Predicting generalization performance with correctness discriminators

Abstract

The ability to predict an NLP model’s accuracy on unseen, potentially out-of-distribution data is a prerequisite for trustworthiness. We present a novel model that establishes upper and lower bounds on the accuracy, without requiring gold labels for the unseen data. We achieve this by training a discriminator which predicts whether the output of a given sequence-to-sequence model is correct or not. We show across a variety of tagging, parsing, and semantic parsing tasks that the gold accuracy is reliably between the predicted upper and lower bounds, and that these bounds are remarkably close together.

The example above illustrates how our method works compared to previous confidence-based methods. On an unseen out-of-distribution (OOD) test set, the parser’s confidence is usually an unreliable estimate of its performance. Earlier work has attempted to calibrate these confidence scores to the OOD set. By contrast, our discriminators discriminate whether the parser’s predicted output is correct for the test input sentence or not. By using a voting mechanism over an ensemble of discriminators, our method provides reliable upper and lower bounds for the accuracy.

Method

The core of our method is a “correctness discriminator model.” This model is crucial in determining the accuracy of predictions made by a sequence-to-sequence model (referred to as the “parser”) on new, unseen data.

Discriminator Model Design

Purpose: The discriminator acts as a binary classifier. Its primary function is to assess if a predicted sequence correctly matches a given natural language sentence.
Structure: We finetune a pretrained encoder-decoder language model (T5) as a discriminator. The encoder processes the combination of the input sentence and the predicted sequence, and the decoder then categorizes the combination as either ‘Correct’ or ‘Incorrect’.

Obtaining Training Data

A key technical challenge is to obtain negative training instances for the discriminator, because the trained parser makes correct predictions on most of the instances on which it was trained.

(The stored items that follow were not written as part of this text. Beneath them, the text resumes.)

-- ==== Sys2Proof/Proofs/Readiness.lean ====
section
/-! PROOF. What a change of level tells (O26): the party a record about an attachment goes to, a threshold crossed, the producer space
and what its rise does to the queues and to the move list. -/

namespace Sys2Proof.Machine

/-! ### A record about an attachment (R181) -/

/-- A record about attachment `i`, whose fields are those of `x`, to the port that its holder has in state `s`. -/
def State.tell (s : State) (x : Attachment) (i : Fin 32) (k : EventKind) (d : Word) (u : State) : State :=
  postTo (s.holderPort x.holder) k x.ring ⟨x.gen, i⟩ d u

theorem postAbout_eq_tell (i : Fin 32) (k : EventKind) (d : Word) (s : State) : postAbout i k d s = s.tell (s.att i) i k d s := rfl

/-- Two states whose move entries have the same owners send a record to the same port. -/
theorem holderPort_congr {s t : State} (h : ∀ e, (t.move e).owner = (s.move e).owner) (o : Holder) :
    t.holderPort o = s.holderPort o := by
  cases o with
  | port p => rfl
  | entry e => exact h e

/-- The record depends on the owners, the queues and the timebase alone. -/
theorem ports_tell_congr {s t u v : State} (ho : ∀ e, (t.move e).owner = (s.move e).owner) (hp : u.ports = v.ports)
    (ht : u.timebase = v.timebase) (x : Attachment) (i : Fin 32) (k : EventKind) (d : Word) :
    (t.tell x i k d u).ports = (s.tell x i k d v).ports := by
  rw [State.tell, State.tell, holderPort_congr ho]
  exact (postTo_congr hp ht _ _ _ _ _).1

/-- The record names what no cursor or flag is part of: holder, ring and generation. -/
theorem tell_of_bond {x y : Attachment} (h : y.bond = x.bond) (s : State) (i : Fin 32) (k : EventKind) (d : Word) (u : State) :
    s.tell y i k d u = s.tell x i k d u := by
  obtain ⟨-, hgen, hring, -, hholder, -⟩ := Attachment.of_bond h
  rw [State.tell, State.tell, hgen, hring, hholder]

/-- An attachment record written back as it was. -/
@[simp] theorem State.setAtt_att (s : State) (i : Fin 32) : s.setAtt i (s.att i) = s := by
  simp [State.setAtt, State.att]

/-- A record about an attachment, of which only a cursor or flag has been written. -/
theorem postAbout_setAtt {s : State} {i : Fin 32} {x : Attachment} (h : x.bond = (s.att i).bond) (k : EventKind) (d : Word) :
    postAbout i k d (s.setAtt i x) = s.tell (s.att i) i k d (s.setAtt i x) := by
  rw [postAbout_eq_tell, State.att_setAtt_same, tell_of_bond h]
  exact congrArg (postTo · k _ _ d _) (holderPort_congr (fun _ => rfl) _)

/-- No record moves the timebase. -/
@[simp] theorem timebase_tell (s : State) (x : Attachment) (i : Fin 32) (k : EventKind) (d : Word) (u : State) :
    (s.tell x i k d u).timebase = u.timebase := by
  unfold State.tell postTo
  split <;> rfl

/-! ### A threshold crossed (R38, R39) -/

/-- A level that rises to a threshold: a threshold of 0 has no level below it. -/
theorem crosses_iff {threshold before after : Nat} : crosses threshold before after = true ↔ before < threshold ∧ threshold ≤ after := by
  simp only [crosses, Bool.and_eq_true, decide_eq_true_eq]
  omega

theorem postCrossing_eq (i : Fin 32) (before after : Nat) (s : State) :
    postCrossing i before after s =
      if before < (s.att i).threshold ∧ (s.att i).threshold ≤ after then
        s.tell (s.att i) i (readyKind (s.att i).role) (word after) s
      else s := if_congr crosses_iff rfl rfl

/-- A level that has not risen crosses nothing. -/
theorem postCrossing_of_le {before after : Nat} (h : after ≤ before) (i : Fin 32) (s : State) : postCrossing i before after s = s := by
  rw [postCrossing_eq, if_neg]
  omega

theorem readyKind_eq (role : Role) : readyKind role = if role = .producer then .spaceReady else .dataReady := by
  cases role <;> simp [readyKind]

/-! ### Retry notices (R125) -/

/-- A move entry after a retry notice that comes under a condition. -/
def MoveEntry.retried (m : MoveEntry) (told : Prop) [Decidable told] : MoveEntry :=
  if m.state = .waiting ∧ told then { m with state := .armed } else m

theorem MoveEntry.retried_of_not (m : MoveEntry) {told : Prop} [Decidable told] (h : ¬told) : m.retried told = m :=
  if_neg fun hc => h hc.2

/-- Two notices make no more of an entry than one. -/
theorem MoveEntry.retried_retried (m : MoveEntry) (a b : Prop) [Decidable a] [Decidable b] :
    (m.retried a).retried b = m.retried (a ∨ b) := by
  by_cases hm : m.state = .waiting
  · by_cases ha : a
    · simp [MoveEntry.retried, hm, ha]
    · simp [MoveEntry.retried, hm, ha]
  · simp [MoveEntry.retried, hm]

theorem MoveEntry.retried_congr (m : MoveEntry) {a b : Prop} [Decidable a] [Decidable b] (h : a ↔ b) : m.retried a = m.retried b :=
  if_congr (and_congr_right fun _ => h) rfl rfl

section
variable (s : State)

theorem move_retryHolder (i : Fin 32) (e : Fin 16) :
    (retryHolder i s).move e = (s.move e).retried ((s.att i).holder = .entry e) := by
  unfold retryHolder
  cases hh : (s.att i).holder with
  | port p => exact (MoveEntry.retried_of_not _ (by simp)).symm
  | entry e' =>
    by_cases he : e = e'
    · subst he
      unfold retryNotice MoveEntry.retried
      by_cases hw : (s.move e).state = .waiting
      · simp [hw]
      · simp [hw]
    · rw [MoveEntry.retried_of_not _ (by simpa using fun h => he h.symm)]
      change (retryNotice e' s).move e = s.move e
      unfold retryNotice
      split
      · rw [State.move_setMove, if_neg he]
      · rfl

@[simp] theorem ports_retryHolder (i : Fin 32) : (retryHolder i s).ports = s.ports := by
  unfold retryHolder retryNotice
  split
  · split <;> rfl
  · rfl

/-! ### The producer space has changed (R39, R125) -/

variable (r : Fin 16) (before : Nat)

theorem spaceChanged_of_not_risen (h : (s.ring r).producer = none ∨ s.space r ≤ before) : spaceChanged r before s = s := by
  unfold spaceChanged
  split
  · rename_i k hk
    exact if_neg (Nat.not_lt.mpr (h.resolve_left (by simp [hk])))
  · rfl

theorem spaceChanged_of_risen {k : Handle} (hk : (s.ring r).producer = some k) (h : before < s.space r) :
    spaceChanged r before s = retryHolder k.index (postCrossing k.index before (s.space r) s) := by
  unfold spaceChanged
  rw [hk]
  exact if_pos h

/-- Its notices change no record that the space is formed from. -/
@[simp] theorem space_spaceChanged (r' : Fin 16) : (spaceChanged r before s).space r' = s.space r' := by
  simp only [State.space, State.largestHoldFill, State.readers, ring_spaceChanged, att_spaceChanged]

/-- The queues after a change of the space: the producer's threshold is judged. -/
theorem ports_spaceChanged {k : Handle} (hk : (s.ring r).producer = some k) :
    (spaceChanged r before s).ports = (postCrossing k.index before (s.space r) s).ports := by
  by_cases h : before < s.space r
  · rw [spaceChanged_of_risen s r before hk h, ports_retryHolder]
  · rw [spaceChanged_of_not_risen s r before (.inr (Nat.not_lt.mp h)), postCrossing_of_le (Nat.not_lt.mp h)]

/-- The move list after a change of the space: a rise retries the entry that holds the producer. -/
theorem move_spaceChanged (e : Fin 16) :
    (spaceChanged r before s).move e =
      (s.move e).retried (before < s.space r ∧ ∃ h, (s.ring r).producer = some h ∧ (s.att h.index).holder = .entry e) := by
  by_cases h : (s.ring r).producer = none ∨ s.space r ≤ before
  · rw [spaceChanged_of_not_risen s r before h, MoveEntry.retried_of_not]
    rintro ⟨hlt, k, hk, -⟩
    rcases h with hn | hle
    · simp [hn] at hk
    · omega
  · rw [not_or, Nat.not_le] at h
    obtain ⟨k, hk⟩ := Option.ne_none_iff_exists'.mp h.1
    rw [spaceChanged_of_risen s r before hk h.2, move_retryHolder, move_of_tables (tables_postCrossing _ _ _ _), att_postCrossing]
    exact MoveEntry.retried_congr _ (by simp [h.2, hk])

/-! ### The producer space formed (R27) -/

/-- A running maximum over the members that a condition admits: it bounds each, and is one of them or where it began. -/
theorem foldl_max_spec {α : Type} (p : α → Prop) [DecidablePred p] (f : α → Nat) : ∀ (l : List α) (m : Nat),
    let n := l.foldl (fun m x => if p x then max m (f x) else m) m
    m ≤ n ∧ (∀ x ∈ l, p x → f x ≤ n) ∧ (n = m ∨ ∃ x ∈ l, p x ∧ f x = n)
  | [], m => ⟨le_rfl, by simp, .inl rfl⟩
  | x :: l, m => by
    obtain ⟨hstart, hbound, hone⟩ := foldl_max_spec p f l (if p x then max m (f x) else m)
    obtain ⟨hm, hx, hfirst⟩ : (m ≤ if p x then max m (f x) else m) ∧ (p x → f x ≤ if p x then max m (f x) else m) ∧
        ((if p x then max m (f x) else m) = m ∨ p x ∧ f x = if p x then max m (f x) else m) := by
      by_cases hp : p x
      · simp only [if_pos hp]
        exact ⟨le_max_left _ _, fun _ => le_max_right _ _, (max_choice m (f x)).imp id fun h => ⟨hp, h.symm⟩⟩
      · simp only [if_neg hp]
        exact ⟨le_rfl, fun h => absurd h hp, .inl trivial⟩
    refine ⟨hm.trans hstart, fun y hy hp => ?_, ?_⟩
    · rcases List.mem_cons.mp hy with rfl | hy
      · exact (hx hp).trans hstart
      · exact hbound y hy hp
    · rcases hone with hn | ⟨y, hy, hp, hf⟩
      · rcases hfirst with hs | ⟨hp, hs⟩
        · exact .inl (hn.trans hs)
        · exact .inr ⟨x, List.mem_cons_self, hp, hs.trans hn.symm⟩
      · exact .inr ⟨y, List.mem_cons_of_mem x hy, hp, hf⟩

theorem occupied_eq_length : (s.ring r).slots.occupied = (s.readers r).length := by
  have hflag : ∀ o : Option Handle, flag o.isSome = o.toList.length := fun o => by cases o <;> rfl
  simp [State.readers, Slots.handles, Slots.occupied, hflag, Nat.add_assoc]

end

/-- Settles O26: the space by the ring's mode, the crossing by `postCrossing_eq`, its rise by `spaceChanged_of_risen`. -/
theorem producerSpaceIsFormed : Obligations.ProducerSpaceIsFormed := by
  refine ⟨fun s r => ?_, fun s i before after => ?_, fun s r before => ⟨spaceChanged_of_not_risen s r before, fun k hk hlt => ?_⟩⟩
  · refine ⟨fun hm => by simp [State.space, hm], fun hm => ⟨s.largestHoldFill r, by simp [State.space, hm], ?_⟩, rfl, rfl,
      occupied_eq_length s r⟩
    exact (foldl_max_spec (fun i => (s.att i).policy = .hold) (fun i => (s.att i).fill) (s.readers r) 0).2
  · intro told
    rw [postCrossing_eq, readyKind_eq]
    rfl
  · intro u
    have hmove : ∀ e, u.move e = s.move e := move_of_tables (tables_postCrossing _ _ _ _)
    rw [spaceChanged_of_risen s r before hk hlt, retryHolder, att_postCrossing]
    cases (s.att k.index).holder with
    | port p => rfl
    | entry e =>
      change retryNotice e u = _
      rw [retryNotice, hmove]

end Sys2Proof.Machine
end

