-- ==== Sys2Proof/Proofs/WithdrawalChain.lean ====
section
/-! PROOF. What the departures of a withdrawal leave of the move entries and of the parallel ports' cycles: only an entry that was ARMED or
WAITING is touched in passing, and only the cycle of a waiting access is answered. -/

namespace Sys2Proof.Machine

/-! ### What departures leave -/

/-- A move entry passed by: it stays as it was, unless it was ARMED or WAITING, and then it keeps its owner and no frame of it starts. -/
def MoveEntry.PassedBy (m n : MoveEntry) : Prop := n = m ∨ (m.started = true ∧ n.owner = m.owner ∧ n.state ≠ .running)

/-- What departures leave: each move entry passed by, and the cycle of each parallel port that has no waiting access. -/
structure Departs (s t : State) : Prop where
  entry : ∀ e, (s.move e).PassedBy (t.move e)
  cycle : ∀ q, s.waitingAt q = none → t.waitingAt q = none ∧ t.parUnit q = s.parUnit q

theorem MoveEntry.PassedBy.trans {m n o : MoveEntry} (h : m.PassedBy n) (k : n.PassedBy o) : m.PassedBy o := by
  rcases h with rfl | ⟨hm, ho, hr⟩
  · exact k
  · rcases k with rfl | ⟨-, ho', hr'⟩
    · exact .inr ⟨hm, ho, hr⟩
    · exact .inr ⟨hm, ho'.trans ho, hr'⟩

theorem MoveEntry.PassedBy.eq {m n : MoveEntry} (h : m.PassedBy n) (hm : m.started = false) : n = m :=
  h.resolve_right fun hs => by simp [hm] at hs

theorem MoveEntry.PassedBy.owner {m n : MoveEntry} (h : m.PassedBy n) : n.owner = m.owner :=
  h.elim (congrArg MoveEntry.owner) fun hs => hs.2.1

theorem MoveEntry.PassedBy.not_running {m n : MoveEntry} (h : m.PassedBy n) (hm : m.state ≠ .running) : n.state ≠ .running :=
  h.elim (fun he => he ▸ hm) fun hs => hs.2.2

theorem MoveEntry.started_iff {m : MoveEntry} : m.started = true ↔ m.state = .armed ∨ m.state = .waiting := by
  simp [MoveEntry.started]

/-- An entry with its bond as before is ARMED for WAITING or WAITING for ARMED at most. -/
theorem MoveEntry.passedBy_of_bond {m n : MoveEntry} (h : n.bond = m.bond) : m.PassedBy n := by
  have hstate : (if n.state = .waiting then MoveState.armed else n.state) = if m.state = .waiting then .armed else m.state :=
    congrArg MoveEntry.state h
  by_cases hm : m.started = true
  · refine .inr ⟨hm, (congrArg MoveEntry.owner h :), fun hr => ?_⟩
    rcases MoveEntry.started_iff.mp hm with ha | hw <;> simp_all
  · obtain ⟨ha, hw⟩ := not_or.mp (mt MoveEntry.started_iff.mpr hm)
    have hnw : n.state ≠ .waiting := fun hn => ha (by simpa [hn, hw] using hstate.symm)
    have hmm : m.bond = m := by simp [MoveEntry.bond, hw]
    have hnn : n.bond = n := by simp [MoveEntry.bond, hnw]
    exact .inl (hnn.symm.trans (h.trans hmm))

section
variable {s t u : State}

theorem Departs.refl (s : State) : Departs s s := ⟨fun _ => .inl rfl, fun _ h => ⟨h, rfl⟩⟩

theorem Departs.trans (h : Departs s t) (k : Departs t u) : Departs s u where
  entry e := (h.entry e).trans (k.entry e)
  cycle q hq := by
    obtain ⟨hw, hp⟩ := h.cycle q hq
    obtain ⟨kw, kp⟩ := k.cycle q hw
    exact ⟨kw, kp.trans hp⟩

/-- An operation that keeps the bonds, the list of waiting accesses and the cycles. -/
theorem Departs.of_bonds (hb : t.bonds = s.bonds) (ho : t.outside = s.outside) : Departs s t where
  entry e := MoveEntry.passedBy_of_bond (move_of_bonds hb e)
  cycle q hq := by
    have hw : t.waitingAt q = s.waitingAt q := congrArg (fun x => x.waiting.getPar q) ho
    exact ⟨hw.trans hq, congrArg (fun x => x.par.getPar q) ho⟩

/-- Writes of neither entries, waiting accesses nor cycles. -/
theorem Departs.of_fields (hm : t.moves = s.moves) (hw : t.waiting = s.waiting) (hp : t.par = s.par) : Departs s t where
  entry e := .inl (congrArg (tableGet · e) hm)
  cycle q hq := by
    have hq' : t.waitingAt q = s.waitingAt q := congrArg (Two.getPar · q) hw
    exact ⟨hq'.trans hq, congrArg (Two.getPar · q) hp⟩

theorem departs_foldl {α : Type} (f : State → α → State) (hf : ∀ s x, Departs s (f s x)) (l : List α) (s : State) :
    Departs s (l.foldl f s) :=
  List.foldlRecOn (motive := Departs s) _ _ (.refl s) fun _ ht x _ => ht.trans (hf _ x)

/-! ### Waiting accesses answered (R158, R160) -/

/-- A cycle answered leaves the other port's cycle. -/
theorem parUnit_answerCycle_ne {p q : ParPort} (hq : q ≠ p) (acc : BusAccess) (w : Word) (s : State) :
    (answerCycle p acc w s).parUnit q = s.parUnit q := by
  cases acc <;> exact (State.parUnit_setPar _ _ _ _).trans (if_neg hq)

/-- A port's waiting access taken out of the list and answered: the port had one, and the other port is not reached. -/
theorem departs_answered {p : ParPort} {x : WaitingAccess} (hx : s.waitingAt p = some x) (hb : t.bonds = (s.setWaiting p none).bonds)
    (hw : t.waiting = (s.setWaiting p none).waiting) (hp : t.par = (s.setWaiting p none).par) (acc : BusAccess) (w : Word) :
    Departs s (answerCycle p acc w t) where
  entry e := MoveEntry.passedBy_of_bond (move_of_bonds ((bonds_answerCycle _ _ _ _).trans hb) e)
  cycle q hq := by
    have hqp : q ≠ p := fun h => by simp [h, hx] at hq
    refine ⟨?_, (parUnit_answerCycle_ne hqp acc w t).trans (congrArg (Two.getPar · q) hp)⟩
    rw [waitingAt_of_taken ((waiting_answerCycle _ _ _ _).trans hw) q, if_neg hqp, hq]

theorem departs_examineWaiting (r : Fin 16) (p : ParPort) (s : State) : Departs s (examineWaiting r p s) := by
  have same : examineWaiting r p s = s → Departs s (examineWaiting r p s) := fun h => by
    rw [h]
    exact .refl s
  cases h : s.waitingAt p with
  | none => exact same (examineWaiting_of_absent h)
  | some x =>
    by_cases hj : s.judges r x
    case neg => exact same (examineWaiting_of_not_judged h hj)
    cases ha : x.acc with
    | read =>
      cases hp : s.judgePop x.handle.index with
      | data d =>
        obtain ⟨-, -, -, hout⟩ := takePop_records (s.setWaiting p none) x.handle.index
        rw [examineWaiting_data h hj ha hp]
        exact departs_answered h (bonds_takePop _ _) (congrArg Outside.waiting hout) (congrArg Outside.par hout) _ _
      | ended =>
        have hout := outside_reportEnd (s.setWaiting p none) x.handle.index
        rw [examineWaiting_ended h hj ha hp]
        exact departs_answered h (bonds_reportEnd _ _) (congrArg Outside.waiting hout) (congrArg Outside.par hout) _ _
      | empty => exact same (examineWaiting_empty h hj ha hp)
    | write d =>
      by_cases hp : s.judgePush r = .stored
      · have hout := outside_storePush (s.setWaiting p none) r false d
        rw [examineWaiting_stored h hj ha hp]
        exact departs_answered h (bonds_storePush _ _ _ _) (congrArg Outside.waiting hout) (congrArg Outside.par hout) _ _
      · exact same (examineWaiting_not_stored h hj ha hp)
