-- ==== Sys2Proof/Proofs/RenewAndQuery.lean ====
section
/-! PROOF. RENEW loads leases and nothing else (O37); QUERY_RING and QUERY_ATTACH read the records (O39). -/

namespace Sys2Proof.Machine

section
variable {s : State} {p : Port}

theorem exec_renew (h : s.commandGranted p codeRenew) : exec (.renew p) s =
    .next (placeStartCheck (finishCommand p (runRenew p (s.port p).cmd.argCopy (s.commandTaken p)))) := act_of_granted h

theorem exec_queryRing (h : s.commandGranted p codeQueryRing) : exec (.queryRing p) s =
    .next (placeStartCheck (finishCommand p (runQueryRing (s.port p).cmd.argCopy (s.commandTaken p)))) := act_of_granted h

theorem exec_queryAttach (h : s.commandGranted p codeQueryAttach) : exec (.queryAttach p) s =
    .next (placeStartCheck (finishCommand p (runQueryAttach p (s.port p).cmd.argCopy (s.commandTaken p)))) := act_of_granted h

end

/-! ### Leases loaded one after another (R74, R75) -/

/-- An attachment with its lease remaining loaded with its own period. -/
def Attachment.renewed (y : Attachment) : Attachment := { y with leaseRemaining := y.leasePeriod }

/-- A lease loaded in the attachment table. -/
def renewIn (v : Vector Attachment 32) (i : Fin 32) : Vector Attachment 32 := tablePut v i (tableGet v i).renewed

theorem renewLease_eq (i : Fin 32) (s : State) : renewLease i s = { s with atts := renewIn s.atts i } := rfl

/-- Leases loaded in turn reach the attachment table alone. -/
theorem foldl_renewLease (l : List (Fin 32)) (s : State) :
    l.foldl (fun s i => renewLease i s) s = { s with atts := l.foldl renewIn s.atts } :=
  List.foldl_hom (init := s.atts) (fun v => { s with atts := v }) fun v i => renewLease_eq i { s with atts := v }

/-- Each attachment of the list is renewed, however often it stands there; the others stay. -/
theorem tableGet_foldl_renewIn (i : Fin 32) : ∀ (l : List (Fin 32)) (v : Vector Attachment 32),
    tableGet (l.foldl renewIn v) i = if i ∈ l then (tableGet v i).renewed else tableGet v i
  | [], v => by simp
  | j :: l, v => by
    rw [List.foldl_cons, tableGet_foldl_renewIn i l, renewIn, tableGet_tablePut]
    by_cases hij : i = j
    · subst hij
      simp [Attachment.renewed]
    · simp [hij]

section
variable {s : State} {p : Port} {x : Args}

/-! ### RENEW (R75, R106) -/

theorem mem_heldBy {i : Fin 32} : i ∈ s.heldBy p ↔ (s.att i).inUse = true ∧ (s.att i).holder = .port p := by
  simp [State.heldBy]

theorem length_heldBy : (s.heldBy p).length = (List.finRange 32).countP fun i => (s.att i).inUse && (s.att i).holder == .port p :=
  List.countP_eq_length_filter.symm

/-- The attachment table with the leases of all that a port holds loaded. -/
theorem foldl_renewIn_heldBy : (s.heldBy p).foldl renewIn s.atts =
    s.atts.map fun y => if y.inUse = true ∧ y.holder = .port p then y.renewed else y := by
  apply Vector.ext
  intro k hk
  have hget := tableGet_foldl_renewIn ⟨k, hk⟩ (s.heldBy p) s.atts
  simp only [mem_heldBy] at hget
  rw [Vector.getElem_map]
  exact hget

theorem flagOfWord_zero : flagOfWord 0 = some false := rfl

theorem flagOfWord_one : flagOfWord 1 = some true := rfl

/-- A flag word above 1 is no flag (R96). -/
theorem flagOfWord_none {w : Word} (h : 1 < w.toNat) : flagOfWord w = none := by
  rw [Option.eq_none_iff_forall_ne_some]
  intro b hb
  rw [flagOfWord_iff] at hb
  split at hb <;> omega

theorem runRenew_one {i : Fin 32} (hf : x.w1 = 0) (hi : s.ownHandle p x.w2 = some i) :
    runRenew p x s = ⟨s.setAtt i (s.att i).renewed, .ok, ⟨1, 0, 0, 0⟩, some (s.att i).ring, some (s.handleAt i)⟩ := by
  rw [runRenew, hf, flagOfWord_zero, hi]
  rfl

theorem runRenew_all (hf : x.w1 = 1) : runRenew p x s =
    ⟨{ s with atts := s.atts.map fun y => if y.inUse = true ∧ y.holder = .port p then y.renewed else y }, .ok,
      ⟨word ((List.finRange 32).countP fun i => (s.att i).inUse && (s.att i).holder == .port p), 0, 0, 0⟩, none, none⟩ := by
  rw [runRenew, hf, flagOfWord_one, ← foldl_renewIn_heldBy, ← length_heldBy, ← foldl_renewLease]
  rfl

theorem runRenew_badArg (h : 1 < x.w1.toNat) : runRenew p x s = failWith .badArg s := by
  rw [runRenew, flagOfWord_none h]

theorem runRenew_badHandle (hf : x.w1 = 0) (hn : s.ownHandle p x.w2 = none) : runRenew p x s = failWith .badHandle s := by
  rw [runRenew, hf, flagOfWord_zero, hn]

end

/-- Settles O37: `runRenew` by its flag word; the leases loaded one after another are a map over the attachment table. -/
theorem renewLoadsTheLeases : Obligations.RenewLoadsTheLeases := by
  intro s p hg x renewed refused
  have answered : ∀ {a}, runRenew p x (s.commandTaken p) = a → exec (.renew p) s = .next (placeStartCheck (finishCommand p a)) :=
    fun ha => ha ▸ exec_renew hg
  exact ⟨fun i hf hi hh => answered (runRenew_one hf (ownHandle_of_held (s := s.commandTaken p) hi hh)),
    fun hf => answered (runRenew_all hf), fun h => answered (runRenew_badArg h),
    fun hf hbad => answered (runRenew_badHandle hf (ownHandle_none (s := s.commandTaken p) hbad))⟩

/-! ### QUERY_RING (R108, R189) -/

/-- What the ring status word says of the ring's state: the state and, of a SEALED ring, why production ended. -/
def Ring.statusBits (g : Ring) : Nat :=
  match g.state with
  | .free => 0
  | .opened => 1
  | .sealed => 2 + 16 * (match g.sealCause with
    | none => 0
    | some .sealedByProducer => 1
    | some .producerLost => 2
    | some .sourceEnded => 3)

theorem statusBits_eq (g : Ring) :
    g.state.code + 16 * (if g.state = .sealed then sealCauseCode g.sealCause else 0) = g.statusBits := by
  unfold Ring.statusBits
  cases g.state with
  | free => rfl
  | opened => rfl
  | sealed =>
    rcases g.sealCause with _ | cause
    · rfl
    · cases cause <;> rfl

theorem ringStatusWord_eq (g : Ring) : ringStatusWord g =
    word (g.statusBits + (if g.mode = .onePass then 4 else 0) + (if g.producer = none then 0 else 64) + 256 * g.slots.occupied) := by
  have hmode : 4 * g.mode.code = if g.mode = .onePass then 4 else 0 := by cases g.mode <;> rfl
  have hproducer : 64 * flag g.producer.isSome = if g.producer = none then 0 else 64 := by cases g.producer <;> rfl
  rw [ringStatusWord, hmode, hproducer, ← statusBits_eq]
  exact congrArg word (by omega)

section
variable {s : State} {p : Port} {x : Args}

theorem runQueryRing_ok {r : Fin 16} (hr : x.w1.toNat = r.val) : runQueryRing x s =
    ⟨s, .ok, ⟨ringStatusWord (s.ring r), word (s.ring r).pageCount, word (s.ring r).valid, word (s.ring r).writePos⟩,
      some r, none⟩ := by
  rw [runQueryRing, ringOfWord_eq hr]
  rfl

theorem runQueryRing_badRing (h : 15 < x.w1.toNat) : runQueryRing x s = failWith .badRing s := by
  rw [runQueryRing, ringOfWord_none h]

/-! ### QUERY_ATTACH (R109) -/

theorem runQueryAttach_ok {i : Fin 32} (hi : s.ownHandle p x.w1 = some i) :
    let y := s.att i
    runQueryAttach p x s =
      ⟨s, .ok,
        (if y.role = .producer then ⟨word (s.space y.ring), 0, word y.leaseRemaining, 0⟩
        else ⟨word y.fill, word y.dropCount, word y.leaseRemaining, word y.skip⟩),
        some y.ring, some (s.handleAt i)⟩ := by
  intro y
  rw [runQueryAttach, hi]
  dsimp only
  rw [level_eq]
  cases (s.att i).role with
  | producer => rfl
  | reader slot => rfl

theorem runQueryAttach_badHandle (hn : s.ownHandle p x.w1 = none) : runQueryAttach p x s = failWith .badHandle s := by
  rw [runQueryAttach, hn]

end

/-- Settles O39: the two commands by their checks, the ring status word by the ring's state. -/
theorem queriesReadTheRecords : Obligations.QueriesReadTheRecords := by
  intro s p x t
  refine ⟨fun hg => ?_, fun hg => ?_⟩
  · have answered : ∀ {a}, runQueryRing x t = a → exec (.queryRing p) s = .next (placeStartCheck (finishCommand p a)) :=
      fun ha => ha ▸ exec_queryRing hg
    refine ⟨fun r hr => ?_, fun h => answered (runQueryRing_badRing h)⟩
    rw [answered (runQueryRing_ok hr), ringStatusWord_eq, occupied_eq_length]
    rfl
  · have answered : ∀ {a}, runQueryAttach p x t = a → exec (.queryAttach p) s = .next (placeStartCheck (finishCommand p a)) :=
      fun ha => ha ▸ exec_queryAttach hg
    exact ⟨fun i hi hh => answered (runQueryAttach_ok (ownHandle_of_held (s := t) hi hh)),
      fun hbad => answered (runQueryAttach_badHandle (ownHandle_none (s := t) hbad))⟩

end Sys2Proof.Machine
end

Positive Examples: These are sourced directly from the training set used for the parser.
Negative Examples: Instead of synthesizing errors with hand-designed noise functions (e.g. replacement, deletion), we generate negative examples from the intermediate checkpoints of the parser during its training. Before the parser reaches perfect accuracy on its training set, we capture its incorrect predictions as negative examples.

Predicting Accuracy Bounds

We predict upper and lower bounds for the test accuracy by parsing all test instances with the trained parser. We then run an ensemble of discriminators on the prediction for each test instance. We count the test instance as “probably correct” if at least one discriminator judges it as correct. We count it as “probably incorrect” if at least one discriminator judges it as incorrect. Calculating accuracies on these ensemble predictions yields an upper and lower bound for the parser’s true accuracy. Note that at no point does the model look at the gold annotation of the test instance, making it applicable even if only unlabeled test data is available.

Our bounds reliably capture gold accuracy

Our predicted upper and lower bounds accurately capture the gold accuracy (i.e. high reliability), across a number of datasets that involve tagging, parsing, and semantic parsing, in both in-distribution and out-of-distribution settings. This pattern holds for 9 of 10 our datasets, and even for POS-COGS, where this conclusion is not true, the gold accuracy only violates the bounds by a small amount. Meanwhile, the predicted upper and lower bounds are usually close (i.e. high tightness).

Although this is not the main goal of our work, our method also compares favorably to earlier work for predicting point estimates of the accuracy, by taking the mean of the upper and lower bound (Mean row in Ours results). It substantially outperforms previous methods and achieves a very low AE score (absolute estimation error) on semantic parsing and POS tagging tasks. In particular, we outperform ATC, a recent SOTA model that serves as a strong baseline. Our method is especially useful for OOD test sets, where confidence-based methods yield a much larger AE.

Impact of the test sample

The accuracy of the bound predictors is robust to the choice of sample from the test set; even with relatively small sample sizes, we already obtain good estimates. With increasing sample size, the variation of predictions across samples diminishes.